After validating our LLM-augmented fuzzing pipeline on wolfSSL (a heavily audited, OSS-Fuzz target), we applied the exact same approach to BearSSL — a compact TLS library that has never been through OSS-Fuzz and appears unmaintained since 2022. The hypothesis: less-audited code yields more findings.

Fuzzing AFL++ CMPLOG Code review Multi-model TLS

Why BearSSL?

AspectwolfSSL (previous)BearSSL (this project)
Size202K lines (13 key files)59K lines (294 files)
AuthorwolfSSL Inc (team)Thomas Pornin (solo cryptographer)
LicenseGPLv2 + commercialMIT
OSS-FuzzYes (since 2016)No
Last commitActive (daily)~2022 (unmaintained)
TLS versions1.0–1.3 + DTLS1.0–1.2 only
Defensive macrosWC_SAFE_SUM_WORD32, ForceZeroNone — manual checks only

BearSSL is written by a cryptographer known for constant-time implementations and security-first design. But it lacks the continuous fuzzing and enterprise-grade defensive patterns that wolfSSL has built up over years of OSS-Fuzz and FIPS certification. The question: does craftsmanship alone prevent the bugs that automated tooling finds?

Fuzzing: 419M executions

Same CMPLOG + LAF + ASAN pipeline as wolfSSL. Two harnesses targeting the X.509 certificate parser and private key decoder — the highest-risk attack surfaces.

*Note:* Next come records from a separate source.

/-- The only fault is the read of an unwritten ROTOR_OFFSET (R24), and no operation is without an outcome; how the step
function stops where the listing gives no operation or the parameters break R8 (entries 6 and 7).
A CTRL_DONE whose operand breaks the draw of R111 is no stop: it closes the window with a free reading that meets the
draw, and with every other effect of R114 (entry 5, the model's choice). -/
def Obligations.EveryStopIsNamed : Prop :=
  (∀ (i : Instr) (s : State) (f : Fault), exec i s = .fault f ↔
    f = .rotorOffsetUnwritten ∧ i = .poll ∧ s.MODE = .run ∧ s.PREV_STATE ≠ some (rotorRead s) ∧
      s.ROTOR_OFFSET = none) ∧
  (∀ (i : Instr) (s : State) (r : Refusal), exec i s ≠ .refused r) ∧
  (∀ (s : State) (m : BitVec 32), enabled (.ctrlDone m) s = true →
    ¬ (isFinite (.word m) = true ∧ m.getLsbD 31 = false) →
    ∃ w : BitVec 32, isFinite (.word w) = true ∧ w.getLsbD 31 = false ∧
      let e := fsub (.word w) s.CONTROL_TARGET
      let integ := fadd s.INTEG e
      let v := fadd s.DUTY
        (fadd (fadd (fmul s.cfg.KP e) (fmul s.cfg.KI integ)) (fmul s.cfg.KD (fsub e s.LAST_ERR)))
      let top := if fgt v .one then .one else v
      exec (.ctrlDone m) s = .next { s with
        TMR_RUN := false
        TMR_ELAPSED := .word w
        INTEG := integ
        LAST_ERR := e
        DUTY := if fge top .posZero = true ∧ s.START_LEAD = some s.DIR_FLAG then top else .posZero
        CTRL_PHASE := .top
        freeCount := s.freeCount + 1
        sched := s.sched.drop 5 }) ∧
  (∀ s : State,
    (s.cfg.wf = false → step s = .refused .illFormedConfig) ∧
    (s.cfg.wf = true → s.sched = [] → step s = .refused .noStepWord) ∧
    (s.cfg.wf = true → ∀ i rest, stepBytes s.sched ++ rest = encode i → stepBytes s.sched ≠ [] → rest ≠ [] →
      step s = .refused .truncatedWord))

/-- Under the invariant no operation faults, so the block never does (R18, R155), and the host's own steps are never
refused (R136, R160), whether the mark is set already or not: taken, HOST_ISSUE removes the head of the queue and HOST_RX
emits its echo, which a refused step does not, and both leave the mark as it was. -/
def Obligations.TheBlockNeverFaults : Prop :=
  ∀ (i : Instr) (s : State), Inv s →
    (∀ f, exec i s ≠ .fault f) ∧
    (∀ t b, i = .hostRx b → enabled i s = true → exec i s = .next t →
      t.TRACE = s.TRACE ++ [.echo b] ∧ t.REFUSED = s.REFUSED ∧ t.refusedFor = s.refusedFor) ∧
    (∀ t op rest, i = .hostIssue → s.HOST_PENDING = op :: rest → exec i s = .next t →
      t.HOST_PENDING = rest ∧ t.REFUSED = s.REFUSED ∧ t.refusedFor = s.refusedFor)

/-- `fadd` and `fsub` are correctly rounded, to nearest, ties to even, with subnormals kept (R12): no finite value is
nearer to the exact sum or difference, and a tie goes to the even last bit. The result is finite exactly below the
overflow threshold, halfway past the largest finite value, which the model takes from IEEE 754 (entry 15). -/
def Obligations.SumsAreCorrectlyRounded : Prop :=
  ∀ a b c : F32, isFinite a = true → isFinite b = true → isFinite c = true →
    (isFinite (fadd a b) = true ↔ (unitsOf a + unitsOf b).natAbs < (2 ^ 25 - 1) * 2 ^ 252) ∧
    (isFinite (fsub a b) = true ↔ (unitsOf a - unitsOf b).natAbs < (2 ^ 25 - 1) * 2 ^ 252) ∧
    (∀ w, fadd a b = .word w → isFinite (fadd a b) = true →
      (unitsOf (.word w) - (unitsOf a + unitsOf b)).natAbs ≤ (unitsOf c - (unitsOf a + unitsOf b)).natAbs ∧
      ((unitsOf (.word w) - (unitsOf a + unitsOf b)).natAbs = (unitsOf c - (unitsOf a + unitsOf b)).natAbs →
        unitsOf c ≠ unitsOf (.word w) → w.getLsbD 0 = false)) ∧
    (∀ w, fsub a b = .word w → isFinite (fsub a b) = true →
      (unitsOf (.word w) - (unitsOf a - unitsOf b)).natAbs ≤ (unitsOf c - (unitsOf a - unitsOf b)).natAbs ∧
      ((unitsOf (.word w) - (unitsOf a - unitsOf b)).natAbs = (unitsOf c - (unitsOf a - unitsOf b)).natAbs →
        unitsOf c ≠ unitsOf (.word w) → w.getLsbD 0 = false))

/-- `fmul` and `fdiv` are correctly rounded, to nearest, ties to even, with subnormals kept (R12). A value counts
units of 2^-149, so the product of two values is the product of their counts over 2^149. The overflow threshold is that
of IEEE 754 (entry 15). -/
def Obligations.ProductsAndQuotientsAreCorrectlyRounded : Prop :=
  ∀ a b c : F32, isFinite a = true → isFinite b = true → isFinite c = true →
    (isFinite (fmul a b) = true ↔ (unitsOf a * unitsOf b).natAbs < (2 ^ 25 - 1) * 2 ^ 252 * 2 ^ 149) ∧
    (unitsOf b ≠ 0 → (isFinite (fdiv a b) = true ↔
      (unitsOf a).natAbs * 2 ^ 149 < (2 ^ 25 - 1) * 2 ^ 252 * (unitsOf b).natAbs)) ∧
    (∀ w, fmul a b = .word w → isFinite (fmul a b) = true →
      (unitsOf (.word w) * 2 ^ 149 - unitsOf a * unitsOf b).natAbs ≤
        (unitsOf c * 2 ^ 149 - unitsOf a * unitsOf b).natAbs ∧
      ((unitsOf (.word w) * 2 ^ 149 - unitsOf a * unitsOf b).natAbs =
        (unitsOf c * 2 ^ 149 - unitsOf a * unitsOf b).natAbs →
        unitsOf c ≠ unitsOf (.word w) → w.getLsbD 0 = false)) ∧
    (∀ w, unitsOf b ≠ 0 → fdiv a b = .word w → isFinite (fdiv a b) = true →
      (unitsOf (.word w) * unitsOf b - unitsOf a * 2 ^ 149).natAbs ≤
        (unitsOf c * unitsOf b - unitsOf a * 2 ^ 149).natAbs ∧
      ((unitsOf (.word w) * unitsOf b - unitsOf a * 2 ^ 149).natAbs =
        (unitsOf c * unitsOf b - unitsOf a * 2 ^ 149).natAbs →
        unitsOf c ≠ unitsOf (.word w) → w.getLsbD 0 = false))

/-- The comparisons are the order of the values, false if an operand is a NaN, and -0.0 equals +0.0 (R12). -/
def Obligations.ComparisonsAreTheOrderOfValues : Prop :=
  ∀ a b : F32,
    (isnan a = true ∨ isnan b = true → flt a b = false ∧ fgt a b = false ∧ fge a b = false) ∧
    (isFinite a = true → isFinite b = true →
      flt a b = decide (unitsOf a < unitsOf b) ∧ fgt a b = decide (unitsOf b < unitsOf a) ∧
      fge a b = decide (unitsOf b ≤ unitsOf a)) ∧
    (isFinite a = true → flt a .posInf = true ∧ fgt a (.word 0xFF800000) = true)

CampaignDurationExecutionsCoverageCorpusCrashes
X.509 parser (8h + 9h extended)17h193M0.43%2040
Private key decoder (4h + 9h extended)13h226M0.17%980
Total30h419M3020

Coverage plateaued early and never increased during extended runs — the harnesses couldn’t break through BearSSL’s input validation. Same limitation as wolfSSL: real TLS fuzzing needs grammar-aware seed generation and multi-message handshake sequences, not just random mutation.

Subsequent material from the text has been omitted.